Cahillik

       
cahillik,cehalet
Cehalet
          Selam millet, uzun bir aradan sonra yine bir şeyler karalama isteğiyle uyandım bu sabah. Yapacak daha iyi bir işiniz yoksa bu yazıyı okumaya devam edebilirsiniz. Benim de yapacak daha iyi bir işim olmadığı için youtube'da, amatör youtuber'ların sokak röportajlarını izleyerek geçiriyorum evdeki vaktimi.Amatör dediğime bakmayın, benim diyen haber kanallarından çok daha gerçekçi bir şekilde önümüze seriyor ülke manzaralarını. Ya kendimi kahkaha atarken buluyorum, ya da yuh ya bu kadar mı içler acısı insanların hali diye düşünürken buluyorum. Yaşadığımız çevreye, iletişim kurduğumuz insanlara bazen o kadar çok bağlanıyoruz ki, sanki herkesin bizim gibi yaşadığını düşünmeye başlıyoruz bir zaman sonra. Toplumun içinde oluşan tabakalar artık birbirinden o kadar çok kopmuş ki, iki tabaka arasından ancak solucan delikleri sayesinde geçiş yapmak mümkün olmuş. Tabi bunun en büyük nedeni, sahte bir dünya kurmamıza çanak tutan sözde medya diye iş yapan tv kanalları. İkincisi ise günün getirdiği şartlar altında, toplumculuktan daha çok bireyselciliğin daha ön plana çıkmış olması.

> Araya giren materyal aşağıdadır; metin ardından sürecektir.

-- ==== Sys2Proof/Laws/Bus.lean ====
section
/-! SUPPORT. What a step, a transaction and a register write can do, said once each. -/

namespace Sys2Proof.Machine

/-- Running the command in CMD: its execution, or the report of a word that does not decode. -/
theorem runCommand_cases {s t : State} (h : runCommand s = .next t) :
    (∃ i, decodeWord s.cmd = .ok i ∧ exec i s = .next t) ∨
    (∃ e, decodeWord s.cmd = .error e ∧
      t = failsWith s (decodeFailure e).kind.code (decodeFailure e).sub.code (decodeFailure e).idx) := by
  unfold runCommand at h
  cases hd : decodeWord s.cmd with
  | ok i => rw [hd] at h; exact .inl ⟨i, rfl, h⟩
  | error e => rw [hd] at h; exact .inr ⟨e, rfl, (Host.Outcome.next.inj h).symm⟩

theorem runCommand_next (s : State) : ∃ t, runCommand s = .next t := by
  unfold runCommand
  cases decodeWord s.cmd with
  | ok i => exact ⟨_, exec_eq i s⟩
  | error e => exact ⟨_, rfl⟩

/-- A command that has run is over. -/
theorem runCommand_ends {s t : State} (h : runCommand s = .next t) :
    t.status.busy = false ∧ t.wait = 0 ∧ t.status.done = true := by
  rcases runCommand_cases h with ⟨i, _, hx⟩ | ⟨e, _, rfl⟩
  · rcases exec_cases hx with ⟨_, _, rfl⟩ | ⟨_, _, _, rfl⟩ <;> exact ⟨rfl, rfl, rfl⟩
  · exact ⟨rfl, rfl, rfl⟩

/-- Everything a step can do: run the command, take an event while a command runs, take one while none does, or nothing. -/
theorem step_cases {s t : State} (h : step s = .next t) :
    (s.status.busy = true ∧ (s.host = [] ∨ s.wait = 0) ∧ runCommand s = .next t) ∨
    (∃ ev rest, s.status.busy = true ∧ s.host = ev :: rest ∧ s.wait ≠ 0 ∧
      t = takeEvent { s with host := rest, wait := s.wait - 1 } ev) ∨
    (∃ ev rest, s.status.busy = false ∧ s.host = ev :: rest ∧ t = takeEvent { s with host := rest } ev) ∨
    (s.status.busy = false ∧ s.host = [] ∧ t = s) := by
  unfold step at h
  cases hb : s.status.busy <;> cases hh : s.host <;> rw [hb, hh] at h <;> dsimp only at h
  · exact .inr (.inr (.inr ⟨rfl, rfl, (Host.Outcome.next.inj h).symm⟩))
  · exact .inr (.inr (.inl ⟨_, _, rfl, rfl, (Host.Outcome.next.inj h).symm⟩))
  · exact .inl ⟨rfl, .inl rfl, h⟩
  · split at h
    · next hw => exact .inl ⟨rfl, .inr hw, h⟩
    · next hw => exact .inr (.inl ⟨_, _, rfl, rfl, hw, (Host.Outcome.next.inj h).symm⟩)

/-- A running command with no host event before it runs. -/
theorem step_run {s : State} (hb : s.status.busy = true) (hh : s.host = [] ∨ s.wait = 0) : step s = runCommand s := by
  unfold step
  rw [hb]
  cases h : s.host with
  | nil => rfl
  | cons ev rest => exact if_pos (hh.resolve_left (by simp [h]))

theorem step_next (s : State) : ∃ t, step s = .next t := by
  unfold step
  cases s.status.busy <;> cases s.host <;> dsimp only
  · exact ⟨_, rfl⟩
  · exact ⟨_, rfl⟩
  · exact runCommand_next s
  · split
    · exact runCommand_next s
    · exact ⟨_, rfl⟩

theorem serve_read (s : State) (off : Offset) (size : Size) : (serve s (.read off size)).1 = s := by
  simp only [serve]
  split <;> rfl

theorem serve_read_reg {s : State} {off : Offset} {size : Size} {r : Reg} (h : target s off size = some (.reg r)) :
    serve s (.read off size) = (s, ⟨true, readReg s r⟩) := by
  simp only [serve, h]; rfl

theorem serve_write_none {s : State} {off : Offset} {size : Size} (w : Word) (h : target s off size = none) :
    serve s (.write off size w) = (s, ⟨false, 0⟩) := by simp only [serve, h]; rfl

theorem serve_write_reg {s : State} {off : Offset} {size : Size} {r : Reg} (w : Word)
    (h : target s off size = some (.reg r)) : serve s (.write off size w) = (writeReg s w r, ⟨true, 0⟩) := by
  simp only [serve, h]; rfl

theorem serve_write_mem {s : State} {off : Offset} {size : Size} {win : Window} (w : Word)
    (h : target s off size = some (.mem win)) : serve s (.write off size w) =
      ({ s with ram := writeBytes s.ram off.toNat (toLittleEndian size.bytes w.toNat) }, ⟨true, 0⟩) := by
  simp only [serve, h]; rfl

/-- One step of a run. -/
theorem core_run_succ {s t : State} (h : step s = .next t) (k : Nat) : core.run (k + 1) s = core.run k t := by
  have hc : core.step s = .next t := h
  simp only [Host.Core.run, hc]

/-- Everything a transaction can do to the state: nothing, a register write, or a memory write while nothing runs or to
a ROM. -/
theorem serve_cases (s : State) (t : Transaction) :
    (serve s t).1 = s ∨
    (∃ off w r, t = .write off .four w ∧ regAt off.toNat = some r ∧ serve s t = (writeReg s w r, ⟨true, 0⟩)) ∨
    (∃ off size w win, t = .write off size w ∧ windowAt off.toNat = some win ∧
      (win.isRam = true → s.status.busy = false) ∧ off.toNat % size.bytes = 0 ∧
      serve s t = ({ s with ram := writeBytes s.ram off.toNat (toLittleEndian size.bytes w.toNat) }, ⟨true, 0⟩)) := by
  cases t with
  | read off size => exact .inl (serve_read s off size)
  | write off size w =>
    cases ht : target s off size with
    | none => exact .inl (by rw [serve_write_none w ht])
    | some x =>
      right
      have ht' := ht
      unfold target at ht
      cases hw : windowAt off.toNat with
      | none =>
        rw [hw] at ht
        dsimp only at ht
        split at ht
        · next hs =>
          subst hs
          cases hr : regAt off.toNat with
          | none => rw [hr] at ht; cases ht
          | some r => rw [hr] at ht; cases ht; exact .inl ⟨off, w, r, rfl, hr, serve_write_reg w ht'⟩
        · cases ht
      | some win =>
        rw [hw] at ht
        dsimp only at ht
        split at ht
        · next hc =>
          cases ht
          refine .inr ⟨off, size, w, win, rfl, hw, fun hr => ?_, hc.1, serve_write_mem w ht'⟩
          cases hb : s.status.busy
          · rfl
          · exact absurd ⟨hr, hb⟩ hc.2
        · cases ht

/-- A word that does not decode waits for nothing (30_encoding.md R82). -/
theorem launchWait_illegal {w : Word} {e : Sys2Proof.DecodeError} (h : decodeWord w = .error e) (s : State) :
    launchWait s w = 0 := by
  unfold launchWait
  rw [h]

theorem launchWait_legal {w : Word} {i : Instr} (h : decodeWord w = .ok i) (s : State) :
    launchWait s w = Config.latency s.draws := by
  unfold launchWait
  rw [h]

/-- Everything a register write can do: nothing, a write to CTRL with and without SRST, to STATUS, one dropped, a launch,
or a new ARG or BCFG. -/
theorem writeReg_cases (s : State) (w : Word) (r : Reg) :
    writeReg s w r = s ∨
    (r = .ctrl ∧ w.getLsbD 1 = true ∧ writeReg s w r = { softReset s with ctrl := ⟨w.getLsbD 0⟩ }) ∨
    (r = .ctrl ∧ w.getLsbD 1 = false ∧ writeReg s w r = { s with ctrl := ⟨w.getLsbD 0⟩ }) ∨
    (r = .status ∧ writeReg s w r = acknowledge s w) ∨
    (s.status.busy = true ∧ writeReg s w r = dropWrite s) ∨
    (s.status.busy = false ∧ r = .cmd ∧ writeReg s w r = launch s w (launchWait s w)) ∨
    (s.status.busy = false ∧ ∃ n, r = .arg n ∧ writeReg s w r = { s with args := s.args.set w n }) ∨
    (s.status.busy = false ∧ r = .bcfg ∧ writeReg s w r = { s with bcfg := Bcfg.ofWord w }) := by
  cases r with
  | id | res | errInfo | score | pen => exact .inl rfl
  | ctrl =>
    right
    cases hb : w.getLsbD 1
    · exact .inr (.inl ⟨rfl, rfl, by simp only [writeReg, writeCtrl, hb]; rfl⟩)
    · exact .inl ⟨rfl, rfl, by simp [writeReg, writeCtrl, hb]⟩
  | status => exact .inr (.inr (.inr (.inl ⟨rfl, rfl⟩)))
  | cmd =>
    cases hb : s.status.busy
    · exact .inr (.inr (.inr (.inr (.inr (.inl ⟨rfl, rfl, by simp [writeReg, hb]⟩)))))
    · exact .inr (.inr (.inr (.inr (.inl ⟨rfl, by simp [writeReg, hb]⟩))))
  | arg n =>
    cases hb : s.status.busy
    · exact .inr (.inr (.inr (.inr (.inr (.inr (.inl ⟨rfl, n, rfl, by simp [writeReg, hb]⟩))))))
    · exact .inr (.inr (.inr (.inr (.inl ⟨rfl, by simp [writeReg, hb]⟩))))
  | bcfg =>
    cases hb : s.status.busy
    · exact .inr (.inr (.inr (.inr (.inr (.inr (.inr ⟨rfl, rfl, by simp [writeReg, hb]⟩))))))
    · exact .inr (.inr (.inr (.inr (.inl ⟨rfl, by simp [writeReg, hb]⟩))))

/-- The RAM after a soft reset: the same, but for the destination of a command that would have succeeded. -/
theorem abortedRam_cases (s : State) :
    abortedRam s = s.ram ∨
    ∃ i, s.status.busy = true ∧ decodeWord s.cmd = .ok i ∧ wouldSucceed i s = true ∧
      abortedRam s = forgetRegion s.ram (destination i s) := by
  unfold abortedRam
  cases hb : s.status.busy with
  | false => exact .inl rfl
  | true =>
    rw [if_pos rfl]
    cases hd : decodeWord s.cmd with
    | error e => exact .inl rfl
    | ok i =>
      dsimp only
      by_cases hw : wouldSucceed i s = true
      · rw [if_pos hw]; exact .inr ⟨i, rfl, rfl, hw, rfl⟩
      · rw [if_neg hw]; exact .inl rfl

theorem wf_forgetRegion {m : Memory} (h : m.wf = true) (d : Destination) : (forgetRegion m d).wf = true := by
  cases d with
  | nothing => exact h
  | bytes base n => exact wf_forgetBytes n h base
  | bits p n => exact wf_forgetBitRange n h p

theorem wf_abortedRam {s : State} (h : s.ram.wf = true) : (abortedRam s).wf = true := by
  rcases abortedRam_cases s with e | ⟨i, _, _, _, e⟩ <;> rw [e]
  · exact h
  · exact wf_forgetRegion h _

/-- A register write keeps the RAM canonical. -/
theorem wf_writeReg {s : State} (h : s.ram.wf = true) (w : Word) (r : Reg) : (writeReg s w r).ram.wf = true := by
  rcases writeReg_cases s w r with e | ⟨_, _, e⟩ | ⟨_, _, e⟩ | ⟨_, e⟩ | ⟨_, e⟩ | ⟨_, _, e⟩ | ⟨_, _, _, e⟩ | ⟨_, _, e⟩ <;>
    rw [e]
  case inr.inl => exact wf_abortedRam h
  all_goals exact h

theorem wf_serve {s : State} (h : s.ram.wf = true) (t : Transaction) : (serve s t).1.ram.wf = true := by
  rcases serve_cases s t with e | ⟨_, w, r, _, _, e⟩ | ⟨off, size, w, win, _, _, _, _, e⟩ <;> rw [e]
  · exact h
  · exact wf_writeReg h w r
  · exact wf_writeBytes _ h _

/-- A transaction, and a register write, never touch the events still to come. -/
theorem writeReg_host (s : State) (w : Word) (r : Reg) : (writeReg s w r).host = s.host := by
  rcases writeReg_cases s w r with e | ⟨_, _, e⟩ | ⟨_, _, e⟩ | ⟨_, e⟩ | ⟨_, e⟩ | ⟨_, _, e⟩ | ⟨_, _, _, e⟩ | ⟨_, _, e⟩ <;>
    rw [e] <;> rfl

theorem serve_host (s : State) (t : Transaction) : (serve s t).1.host = s.host := by
  rcases serve_cases s t with e | ⟨_, w, r, _, _, e⟩ | ⟨off, size, w, win, _, _, _, _, e⟩ <;> rw [e]
  exact writeReg_host s w r

theorem takeEvent_host (s : State) (ev : HostEvent) : (takeEvent s ev).host = s.host := by
  cases ev
  · exact serve_host s _
  · rfl

/-- While a command runs, a transaction lets it run on with the same word and the same wait, or ends it. -/
theorem writeReg_busy {s : State} (h : s.status.busy = true) (w : Word) (r : Reg) :
    (writeReg s w r).status.busy = false ∨
      ((writeReg s w r).status.busy = true ∧ (writeReg s w r).wait = s.wait ∧ (writeReg s w r).cmd = s.cmd) := by
  rcases writeReg_cases s w r with e | ⟨_, _, e⟩ | ⟨_, _, e⟩ | ⟨_, e⟩ | ⟨_, e⟩ | ⟨hb, _, e⟩ | ⟨hb, _, _, e⟩ | ⟨hb, _, e⟩ <;>
    rw [e]
  case inr.inl => exact .inl rfl
  all_goals first
    | exact .inr ⟨h, rfl, rfl⟩
    | (rw [hb] at h; cases h)

theorem takeEvent_busy {s : State} (h : s.status.busy = true) (ev : HostEvent) :
    (takeEvent s ev).status.busy = false ∨
      ((takeEvent s ev).status.busy = true ∧ (takeEvent s ev).wait = s.wait ∧ (takeEvent s ev).cmd = s.cmd) := by
  cases ev with
  | powerOnReset => exact .inl rfl
  | bus t =>
    show (serve s t).1.status.busy = false ∨
      ((serve s t).1.status.busy = true ∧ (serve s t).1.wait = s.wait ∧ (serve s t).1.cmd = s.cmd)
    rcases serve_cases s t with e | ⟨_, w, r, _, _, e⟩ | ⟨off, size, w, win, _, _, _, _, e⟩ <;> rw [e]
    · exact .inr ⟨h, rfl, rfl⟩
    · exact writeReg_busy h w r
    · exact .inr ⟨h, rfl, rfl⟩

end Sys2Proof.Machine
end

         Tarihte 1000 yılında uyuyup 1500 yılında uyanan bir insan olsaydı, uyandığı dünyaya çok da şaşırmazdı herhalde. Teknolojik olarak, yaşam koşulları olarak, ya da ülkelerin siyasi sınırları olarak değişiklik olsa da, yine de uyandığında kendini farklı bir dünyada hissetmezdi. Ama 1500 yılında uyuyup, bu sabah iphone sesi ile uyansaydı bir insan kendisinin herhalde cennet ya da cehennemde uyandığını düşünebilirdi. Peki iki dönem arasında bu kadar fark yaratacak şeye sebep olan neydi ? İşte buna verebilecek çok fazla sayıda cevabımız olurdu eminim. Benim verebileceğim en iyi cevap ise Cehaletin keşfedilmesiydi. Yaklaşık 70-100 bin yıl önce ortaya çıkan Sapiens'in tam olarak "bilmiyoruz" diyebilmesiydi. Cahillik, cehalet günümüzde sanki insanlara hakaret unsuru olarak kullanılmakta olan bir kelime olarak düşünülebilir. Ama insanoğlunun belki de bu denli gelişmesine ve hala daha gelişiyor olmasına doğrudan katkı sağlayan bir kelime olmuştur. Oysa cahil kelimesi Tdk'nın verdiği ikinci anlamda, " belli bir konuda yeterli bilgisi olmayan kişi" demektir. Ve bu da öğrenmenin ilk basamağını oluşturur. 1500 yıllarından sonra insan kökü ignoramus olan bilmiyoruz anlamında kullanılan kelime ile yola çıkmıştır artık.Takip eden süreçte reform hareketleri ile o zamana kadar bilginin kaynağı kabul edilen, dünya üzerinde her şeyin bilindiğini iddia eden din adamlarına karşı çıkmış ve yeni keşiflere doğru yol almıştır.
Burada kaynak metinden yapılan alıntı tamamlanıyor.